Lion Rudi: Ich versuche es erst immer mit Fakten. Und wenn dann Kritik an Fridays for Future kommt, wir Schüler hätten keine Ahnung und sollten lieber mal die Profis ranlassen, dann verweise ich auf Parents und Scientists for Future. Die Wissenschaft und auch die meisten Erwachsenen stehen hinter uns. Aber viele Menschen sind einfach unbelehrbar.

Fridays for Future wird ja vorgeworfen, dass das Thema Klimawandel zu sehr dramatisiert wird. Wie gehen Sie damit um?

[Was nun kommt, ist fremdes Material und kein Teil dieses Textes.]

/-- The 160 B scoreboard of a strand. -/
def saveBoard (x : Strand) : List Byte :=
  let (code, peek, obj, val) : Nat × Bool × Nat × Nat := match x.run with
    | .idle => (0, false, 0, 0)
    | .run => (1, false, 0, 0)
    | .wait o p v => (2, p, o, v)
    | .stopped => (3, false, 0, 0)
  let loops := (List.range 4).flatMap (fun i => match x.loops[i]? with
    | some l => leBytes l.first 4 ++ leBytes l.last 4 ++ leBytes l.left 4
    | none => List.replicate 12 0)
  let la := (List.range 4).flatMap (fun i => match x.launches[i]? with
    | some l => leBytes l.order 4 ++ leBytes l.idx 2 ++ leBytes l.variant 2 ++ leBytes l.entry 4 ++ leBytes l.iter 4
    | none => List.replicate 16 0)
  padTo (leBytes x.pc 4 ++ leBytes x.entry 4 ++ leBytes code 1 ++ leBytes (b2n peek) 1 ++ leBytes obj 2 ++ leBytes val 4 ++
    leBytes x.order 4 ++ leBytes x.src 4 ++ leBytes x.loops.length 1 ++ leBytes x.launches.length 1 ++ [0, 0] ++ loops ++ la)
    160

/-- A strand: V, S and P registers and the scoreboard. P0, which always reads as all ones, has no storage: its word is 0
(DESIGN CHOICE, log entry 11). -/
def saveStrand (x : Strand) : List Byte :=
  (List.range 512).flatMap (fun i => leBytes (mgetD x.v i 0).toNat 4) ++
  (List.range 16).flatMap (fun i => leBytes (mgetD x.sreg i 0).toNat 4) ++
  (List.range 8).flatMap (fun i => leBytes (mgetD x.preg i 0).toNat 4) ++ saveBoard x

/-- The header (R97). -/
def saveHeader (s : State) (n k size : Nat) : List Byte :=
  let sl := slot s n k
  padTo (leBytes 1 2 ++ [1, 0] ++ leBytes sl.ctag.toNat 4 ++ leBytes ((slotReg s n k 0x408).toNat % 2 ^ 18) 4 ++
    leBytes (slotReg s n k 0x418).toNat 4 ++ leBytes (slotReg s n k 0x414).toNat 4 ++
    leBytes (slotReg s n k 0x424).toNat 4 ++ leBytes sl.rud 8 ++ leBytes size 4) 256

/-- Sections 1 to 6 of the image, in order. -/
def saveBody (s : State) (n k : Nat) (window : List Byte) : List Byte :=
  let sl := slot s n k
  saveSq sl ++ padTo (sl.streams.flatMap (saveStream s n k)) (svStreams sl) ++
  sl.banks.flatMap (fun b => saveBank (mgetD (core s n).banks b [])) ++
  sl.strands.flatMap (fun i => saveStrand (strand s n i)) ++ window ++
  (slotObjs sl).flatMap (fun o => leBytes (syncWord (syncObj s n o)) 8)

/-- Every engine has stopped the slot (R95): no TE operation runs, no fabric answer is outstanding, no bind read is on its way,
and every descriptor that is finished has completed (R257). -/
def allStopped (s : State) (n k : Nat) : Bool :=
  let sl := slot s n k
  (core s n).teRun.all (fun x => x.slot ≠ k) && sl.bind.isNone &&
  sl.streams.all (fun ph => (stream s n ph).descs.all (fun d => d.pkts.isEmpty) &&
    ((stream s n ph).st = .stopped || !(stream s n ph).descs.any descDone))

/-- SAVE_START (R97). -/
def execSaveStart (n k : Nat) (s : State) : Host.Outcome State Fault Refusal :=
  .next (
    let sl := slot s n k
    if sl.st = .preempting && sl.ending.isNone && allStopped s n k then modSlot s n k (fun sl => { sl with saving := true })
    else s)

/-- A fault on a save write: the record of R261, SAVE_FAULT, and the end of the context with outcome SAVE_FAULT. -/
def saveFault (s : State) (n k off : Nat) (i : FaultInfo) : State :=
  let s := postFault s n k { i with access := accSaveWrite } 4 0x1FF 0 off
  let s := recErr s eSaveFault n k 0 (slot s n k).ctag
  endCtx (modSlot s n k (fun sl => { sl with saving := false })) n k 5 (errField eSaveFault) 4

/-- SAVE_FAULT (R261). -/
def execSaveFault (n k off : Nat) (i : FaultInfo) (s : State) : Host.Outcome State Fault Refusal :=
  .next (if (slot s n k).st = .preempting && (slot s n k).saving && (slot s n k).ending.isNone then saveFault s n k off i else s)

/-- VALID of an earlier image is cleared first, so that a partial image holds VALID = 0 (R261); then sections 1 to 6 of the
image are written. -/
def saveSections (s : State) (n k : Nat) : State × Option (Nat × FaultInfo) :=
  let sl := slot s n k
  let body := saveBody s n k (readWin s n k 0 (winBytes s n k))
  match writeVa 2 s n (slotAsid s n k) accSaveWrite (saveVa s n k) 2 [0] sl.ctag with
  | (s, some f) => (s, some f)
  | (s, none) =>
    writeVa (pagesOf (saveOffs sl (winBytes s n k)).size) s n (slotAsid s n k) accSaveWrite (saveVa s n k) 256 body sl.ctag

/-- SAVE_COMPLETE (R97): sections 1 to 6 are written, the header last, and the slot becomes FREE with outcome PREEMPTED. A
poisoned granule of the window ends the context (R217). -/
def execSaveComplete (n : Nat) (rd : Reader) (s : State) : Host.Outcome State Fault Refusal :=
  .next (
    let sl := slot s n rd.no
    if !(sl.st = .preempting && sl.saving && sl.ending.isNone) then s
    else
      let o := saveOffs sl (winBytes s n rd.no)
      match checkRead s (winDpa s n rd.no 0) (winBytes s n rd.no) rd.ecc sl.ctag with
      | (s, some e) => endCtx s n rd.no 5 e 3
      | (s, none) =>
        match saveSections s n rd.no with
        | (s, some (off, i)) => saveFault s n rd.no off i
        | (s, none) =>
          match writeVa 2 s n (slotAsid s n rd.no) accSaveWrite (saveVa s n rd.no) 0 (saveHeader s n rd.no o.size) sl.ctag with
          | (s, some (off, i)) => saveFault s n rd.no off i
          | (s, none) => leaveSlot s n rd.no 2)

/-! ### Restore -/

/-- The INSTALL with RESTORE = 1 ends with INVALID; the slot stays FREE with its resources returned (R98, R262). The generation
that it advanced stays, and SQ_SLOT_CTAG shows the CTAG formed at step 3 of R78 (DESIGN CHOICE,
log entry 63). -/
def restoreFail (s : State) (n k : Nat) : State :=
  sqResult (modSlot s n k (fun sl => { sl with
    restoring := false, strands := [], banks := [], blocks := [], streams := [], notify := none })) n k resInvalid

/-- Read the save image at an offset (R262): the bytes, or the state after the INSTALL has failed. -/
def saveRead (s : State) (n k off len : Nat) (ecc : Ecc) : State × Option (List Byte) :=
  match readVa (pagesOf len) s n (slotAsid s n k) accRestoreRead (saveVa s n k + off) 0 len (slot s n k).ctag ecc with
  | (s, .ok b) => (s, some b)
  | (s, .fault o i) => (restoreFail (postFault s n k i 0 0x1FF 0 (off + o)) n k, none)
  | (s, .poison _) => (restoreFail s n k, none)

/-- The checks of R98 on the header. -/
def saveHeaderOk (s : State) (n k : Nat) (h : List Byte) : Bool :=
  leAt h 2 1 = 1 && leAt h 0 2 = 1 && leAt h 0xC 4 = (slotReg s n k 0x418).toNat &&
  fld (wd (leAt h 0x10 4)) 16 8 = winSize s n k

/-- RESTORE_HEADER_READ (R98). -/
def execRestoreHeaderRead (n : Nat) (rd : Reader) (s : State) : Host.Outcome State Fault Refusal :=
  .next (
    if !(slot s n rd.no).restoring then s
    else match saveRead s n rd.no 0 256 rd.ecc with
      | (s, none) => s
      | (s, some h) =>
        if saveHeaderOk s n rd.no h then modSlot s n rd.no (fun sl => { sl with rud := leAt h 0x18 8 % 2 ^ 48 })
        else restoreFail s n rd.no)

/-- The strand that 2,304 bytes spell. -/
def loadStrand (b : List Byte) : Strand :=
  let words (off n : Nat) : NMap Word :=
    ((List.range n).map (fun i => (i, wd (leAt b (off + 4 * i) 4)))).filter (fun e => e.2 ≠ 0)
  let t := b.drop 2144
  let code := leAt t 8 1
  { v := words 0 512, sreg := words 2048 16, preg := words 2112 8, pc := leAt t 0 4, entry := leAt t 4 4
    run := if code = 1 then .run else if code = 2 then .wait (leAt t 10 2) (leAt t 9 1 = 1) (leAt t 12 4)
      else if code = 3 then .stopped else .idle
    order := leAt t 16 4, src := leAt t 20 4
    loops := (List.range (min 4 (leAt t 24 1))).map (fun i => ⟨leAt t (28 + 12 * i) 4, leAt t (32 + 12 * i) 4, leAt t (36 + 12 * i) 4⟩)
    launches := (List.range (min 4 (leAt t 25 1))).map (fun i =>
      ⟨leAt t (76 + 16 * i) 4, leAt t (80 + 16 * i) 2, leAt t (84 + 16 * i) 4, leAt t (82 + 16 * i) 2, leAt t (88 + 16 * i) 4⟩) }

/-- The stream that an entry spells (R263); a chain's first descriptor is resolved once the image is loaded. -/
def loadStream (fl : List InFlight) (b : List Byte) : Stream :=
  let code := leAt b 0x10 1
  let fl1 := leAt b 0x11 1
  if code = 0 then Stream.init
  else
    { st := if code = 4 then .stopped else .run
      chain := (fl[leAt b 0x12 1 % 4]?).map (fun f => ⟨f.order, 0, leAt b 0 8⟩)
      next := leAt b 8 4, offset := leAt b 0xC 4, retry := bit fl1 0, acked := leAt b 0x14 4
      table := if leAt b 0x18 4 = 0xFFFFFFFF then none else some (leAt b 0x18 4) }

/-- Fields of the SQ state section. -/
def loadSq (sl : Slot) (b : List Byte) : Slot :=
  { sl with
    reentry := leAt b 3 1 = 1, pos := leAt b 4 4
    loops := (List.range (min 4 (leAt b 8 4))).map (fun i =>
      ⟨leAt b (32 + 16 * i) 4, leAt b (36 + 16 * i) 4, leAt b (40 + 16 * i) 4, leAt b (44 + 16 * i) 4⟩)
    beatSq := leAt b 12 4, beatTe := leAt b 16 4, beatVe := leAt b 20 4, beatXe := leAt b 24 4, wbc := leAt b 28 4
    issued := leAt b 224 4
    inflight := (List.range (min 4 (leAt b 2 1))).map (fun i =>
      let o := 96 + 32 * i
      { step := leAt b o 4, variant := leAt b (o + 4) 4, order := leAt b (o + 8) 4, iter0 := leAt b (o + 12) 4
        teLeft := leAt b (o + 16) 2, veLeft := leAt b (o + 18) 2, xeLeft := leAt b (o + 20) 2
        doneNo := leAt b (o + 22) 4
        chainMask := leAt b (256 + 32 * i) 32 }) }

/-- Recover the releases that were discarded while the context was pre-empted (R189). -/
def recoverReleases (s : State) (n k : Nat) : State :=
  ((slotObjs (slot s n k)).zipIdx).foldl (fun s e =>
    let x := syncObj s n e.1
    if x.pend = 0 then s
    else
      let s := modCore s n (fun c => { c with relIndex := if c.relIndex.contains e.1 then c.relIndex else c.relIndex ++ [e.1] })
      let p := if x.gkind then (fbar s (barrierPipe s (partOfCore s n)) x.gbar).phase else (gongBar s (coreTile n) x.gbar).phase
      let m := min x.pend ((p + 8 - (x.gphase + 4 - x.pend)) % 4)
      (List.range m).foldl (fun s _ => syncOp s n k e.2 .release true) s) s

/-- Write the restored image into the slot's resources. -/
def restoreInto (s : State) (n k : Nat) (o : SaveOffs) (b : List Byte) : State :=
  let sl := slot s n k
  let at_ (off len : Nat) : List Byte := slice b (off - 256) len
  let sl' := loadSq sl (at_ 256 512)
  let s := modSlot s n k (fun _ => sl')
  let s := (sl.streams.zipIdx).foldl (fun s e =>
    modStream s n e.1 (fun _ => loadStream sl'.inflight (at_ (o.xe + 64 * e.2) 64))) s
  let s := (sl.banks.zipIdx).foldl (fun s e =>
    setBank s n e.1
      (((List.range 4096).map (fun i => (i, wd (leAt (at_ (o.acc + 16384 * e.2) 16384) (4 * i) 4)))).filter (fun x => x.2 ≠ 0))) s
  let s := (sl.strands.zipIdx).foldl (fun s e =>
    modStrand s n e.1 (fun _ => loadStrand (at_ (o.ve + 2304 * e.2) 2304))) s
  let s := writeWin s n k 0 (at_ o.lm (winBytes s n k))
  (slotObjs sl).zipIdx.foldl (fun s e => modSync s n e.1 (fun _ => syncOfWord (leAt (at_ (o.syn + 8 * e.2) 8) 0 8))) s

/-- RESTORE_COMPLETE (R98, R189, R262): the image is read in, releases are recovered and the slot becomes ACTIVE; only then are
waits evaluated. -/
def execRestoreComplete (n : Nat) (rd : Reader) (s : State) : Host.Outcome State Fault Refusal :=
  .next (
    let sl := slot s n rd.no
    if !sl.restoring then s
    else
      let o := saveOffs sl (winBytes s n rd.no)
      match saveRead s n rd.no 0 256 rd.ecc with
      | (s, none) => s
      | (s, some h) =>
        if !saveHeaderOk s n rd.no h then restoreFail s n rd.no
        else match saveRead s n rd.no 256 (o.size - 256) (eccAfter rd.ecc 4) with
          | (s, none) => s
          | (s, some b) =>
            let s := restoreInto s n rd.no o b
            let s := modSlot s n rd.no (fun sl => { sl with
              restoring := false, restored := true, loaded := false, rud := leAt h 0x18 8 % 2 ^ 48 })
            let s := setSt s n rd.no .active
            sqResult (wake (recoverReleases s n rd.no) n rd.no) n rd.no resOk)

/-! ### The load of a rudiment, and what a restored context does once its image is checked (R166) -/

/-- Read the record and programs of a restored step again. -/
def refetchStep (s : State) (n k : Nat) (f : InFlight) : State × Option InFlight :=
  let sl := slot s n k
  match imageRead s n k (secOff sl 1 + 64 * f.step) 64 .none with
  | (s, none) => (s, none)
  | (s, some r) =>
    match progRead s n k (stSignalFirst r) (stSignalLen r) .none with
    | (s, none) => (s, none)
    | (s, some g) => (s, some { f with record := r ++ List.replicate 64 0 ++ g })

/-- Hand the parts of a restored step that have not run to their engines: TE records not started, and the chains whose
mask bit is clear. -/
def rehand (s : State) (n k : Nat) (f : InFlight) : State × Bool :=
  let sl := slot s n k
  let r := f.record
  let s := if f.teLeft = 0 then s else
    handTe s n k f.order (stTeFirst r + f.variant * stTeStride r + (stTeCount r - f.teLeft)) f.teLeft
  if !stHasXe r || f.xeLeft = 0 then (s, true)
  else match imageRead s n k (secOff sl 3 + 8 * (stXeFirst r + f.variant * stXeStride r)) (8 * stXeCount r) .none with
    | (s, none) => (s, false)
    | (s, some bs) =>
      ((List.range (stXeCount r)).foldl (fun s i =>
        let e := slice bs (8 * i) 8
        if bit f.chainMask i then s else
        match sl.streams[leAt e 4 2]? with
        | some ph => modStream s n ph (fun x => { x with waiting := x.waiting ++ [⟨f.order, i, leAt e 0 4⟩] })
        | none => s) s, true)

/-- The steps of a restored context go on. Answers false when a read of the image faulted: the load is then made again. -/
def restoreSteps (s : State) (n k : Nat) : State × Bool :=
  let r := (slot s n k).inflight.foldl (fun a f =>
    match a with
    | (s, fs, false) => (s, fs, false)
    | (s, fs, true) => match refetchStep s n k f with
      | (s, none) => (s, fs, false)
      | (s, some f) => (s, fs ++ [f], true)) (s, ([] : List InFlight), true)
  match r with
  | (s, _, false) => (s, false)
  | (s, fs, true) =>
    let sl := slot s n k
    let base := sl.rud + secOff sl 4
    let s := modSlot s n k (fun sl => { sl with inflight := fs })
    let (s, ok) := fs.foldl (fun a f => if a.2 then rehand a.1 n k f else a) (s, true)
    if !ok then
      let s := modSlot s n k (fun x => { x with inflight := sl.inflight })
      let s := modCore s n (fun c => { c with teq := mdel c.teq k })
      (sl.streams.foldl (fun s ph => modStream s n ph (fun x => { x with waiting := [] })) s, false)
    else (sl.streams.foldl (fun s ph => modStream s n ph (fun x => { x with
      chain := x.chain.map (fun c => { c with first := (c.first - base) / 64 }) })) s, true)
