/-- The OPT page; powers and bias are measured values. -/
def viewOpt (s : State) (i off : Nat) : Option Word :=
  if off = 0x110 then
    let l := mgetD (engine s i).lasers (fld (rget s .opt i 0x10C) 2 0) (0, false)
    some (packFields [(28, l.1), (30, b2n l.2)])
  else if off = 0x12C then some (wd (reflShown s i).length)
  else if 0x130 ≤ off && off < 0x170 then
    some (match (reflShown s i)[(off - 0x130) / 8]? with
    | none => 0
    | some e =>
      if off % 8 = 0 then packFields [(0, e.dist % 8192), (16, e.loss % 256), (24, reflGrade e), (31, 1)]
      else packFields [(0, e.refl % 256), (8, b2n e.last)])
  else none

/-- Is a packet of the partition outstanding to a coordinate (R364)? -/
def peerBusy (s : State) (p c : Nat) : Bool :=
  (partSlots s p).any (fun u => (slot s u.1 u.2).streams.any (fun ph =>
    (stream s u.1 ph).descs.any (fun d => decide (dCoord d.record = c) && !d.pkts.isEmpty)))

/-- The registers of a COL page that only a barrier pipeline has: offsets 0x200 to 0x3FF and from 0x600 up (R197, R363,
R390). -/
def barrierOnly (off : Nat) : Bool := (0x200 ≤ off && off < 0x400) || 0x600 ≤ off

/-- Partition registers of a barrier pipeline. -/
def viewPipe (s : State) (i off : Nat) : Option Word :=
  let p := partOfPipe s i
  let c := fld (rget s .col i 0x230) 15 0
  let e := peer s p c
  let g := fld (rget s .col i 0x250) 3 0
  let m := fld (rget s .col i 0x250) 13 8
  let f := fbar s i (fld (rget s .col i 0x700) 7 0)
  match off with
  | 0x200 => some (wd s.epoch)
  | 0x220 => some (wd s.nonce)
  | 0x224 => some (wd (s.nonce / 2 ^ 32 % 65536))
  | 0x234 => some (packFields [(0, e.state), (2, b2n e.announced), (3, b2n (peerBusy s p c)),
      (8, maskOf (e.unreach.map (fun u => u.1)) % 256)])
  | 0x238 => some (wd e.epoch)
  | 0x23C => some (wd e.newEpoch)
  | 0x244 =>
    let n (st : Nat) : Nat := (s.peers.filter (fun x => x.1 / 65536 = p && x.2.state = st)).length
    some (packFields [(0, min 0xFFFF (n 2)), (16, min 0xFFFF (n 3))])
  | 0x254 => some (mgetD s.mcCfg (16 * i + g) 0)
  | 0x258 => some (mgetD s.mcCheck (16 * i + g) 0)
  | 0x25C => some (mgetD s.mcMember (64 * (16 * i + g) + m) 0)
  | 0x260 => some (mgetD s.mcKey (64 * (16 * i + g) + m) 0)
  | 0x704 => some (if f.isRoot then packFields [(0, f.rcur), (16, f.rnext)] else packFields [(0, f.cur), (16, f.next)])
  | 0x708 => some (packFields [(0, f.phase), (2, if f.isRoot then f.rphase else 0), (4, b2n !f.await.isEmpty),
      (5, b2n (f.isRoot && decide (f.rcur ≠ 0)))])
  | _ => none

/-- The COL page. -/
def viewCol (s : State) (i off : Nat) : Option Word :=
  if off = 0x100 then some (packFields [(0, i), (8, partOfPipe s i), (16, b2n (isBarrierPipe s i))])
  else if barrierOnly off then (if isBarrierPipe s i then viewPipe s i off else some 0)
  else none

/-! ### Reads -/

/-- A register that shows state held elsewhere, at 0x100 and above. -/
def viewBlock (s : State) (req : Req) (b : Block) (i off : Nat) : Option Word :=
  match b with
  | .car => viewCar s off
  | .dir => viewDir s req off
  | .pwr => viewPwr s off
  | .thm => viewThm s off
  | .sec => viewSec s off
  | .bst => viewBst s off
  | .hng => viewHng s off
  | .dmp => viewDmp s off
  | .til => viewTil s i off
  | .clu => viewClu s i off
  | .sq => viewSq s i off
  | .te => viewTe s i off
  | .ve => viewVe s i off
  | .xe => viewXe s i off
  | .syn => viewSyn s i off
  | .gng => viewGng s i off
  | .mmu => viewMmu s i off
  | .hbm => viewHbm s i off
  | .stg => viewStg s i off
  | .fab => viewFab i off
  | .opt => viewOpt s i off
  | .col => viewCol s i off
  | _ => none

/-- What a register shows: the header by R51 (CAPS0 of the PWR page by the variant, R510), a view, or the stored value; write-only registers, and offsets that hold no
register, read as 0. -/
def regView (s : State) (req : Req) (b : Block) (i off : Nat) : Word :=
  if off = 0xC then caps1Word s b
  else if off = 8 && b = .pwr then setFld (regReset .pwr 0 8) 7 0 (inputLimit s / 100)
  else if off = 0x14 then statusWord s b i
  else if off = 0x40 then intStatus s (page b i)
  else if 0x100 ≤ off && pageRetired s b i then 0
  else if pageDark s b then 0
  else match (if off < 0x100 then none else viewBlock s req b i off) with
  | some w => w
  | none =>
    match regRow b off with
    | none => 0
    | some r => if r.acc = .wo then 0 else rget s b i off
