-- ==== Sys2Proof/Safety.lean ====
section
/-!
DEFINITION. The terms of the claims: a command that completes, states that differ in their registers alone, and the
invariant of the machine.
-/
namespace Sys2Proof

open Machine

/-- The command runs in the state, and what it leaves has the property. -/
def Completes (c : Instr) (s : State) (P : State → Prop) : Prop := ∃ t, exec c s = .next t ∧ P t

/-- `t` is `s` but for its stored registers. -/
def OnlyRegs (s t : State) : Prop := t = { s with regs := t.regs }

/-- The stored registers outside a list of addresses are the same. -/
def RegsKept (s t : State) (l : List Nat) : Prop := ∀ a, a ∉ l → regGet t a = regGet s a

/-- `t` is `s` but for what has been sent out. -/
def OnlyOut (s t : State) : Prop := t = { s with out := t.out }

/-- The last thing sent out. -/
def Sent (t : State) (o : Out) : Prop := t.out.getLast? = some o

/-- The invariant of the machine: memory in its canonical form, the sparse maps of poison marks, registers, cores and
clusters with rising keys, and one of the four splits of R26. -/
structure Inv (s : State) : Prop where
  mem : Memory.wf s.mem = true
  poison : keysRising s.poison = true
  regs : keysRising s.regs = true
  cores : keysRising s.cores = true
  clusters : keysRising s.clusters = true
  split : s.split ≤ 3

end Sys2Proof
end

Lion Rudi: Die Wissenschaft bestätigt ja, dass die Folgen des Klimawandels so drastisch sein können, wie wir sie darstellen. Von daher verstehe ich den Vorwurf nicht.

Jason Michalek: Ich habe durch viele Gespräche und Vorträge in der letzten Zeit gelernt, dass eine Argumentation mit Fakten nicht automatisch die beste ist. Zwar müssten die meisten Klimafakten an sich schon erdrückend und gewichtig genug sein, doch das Thema zu emotionalisieren und auf das alltägliche Leben der Menschen zu beziehen, entfaltet nochmal eine ganz andere Wirkung.

Viele Menschen wollen etwas gegen den Klimawandel tun, die Mehrheit fürchtet aber Verbote oder kann sich zu einem persönlichen Verzicht nicht durchringen. Sie selbst haben mal gesagt, dass Klimawandel nicht gleich Verzicht bedeutet. Sehen Sie das jetzt noch genauso?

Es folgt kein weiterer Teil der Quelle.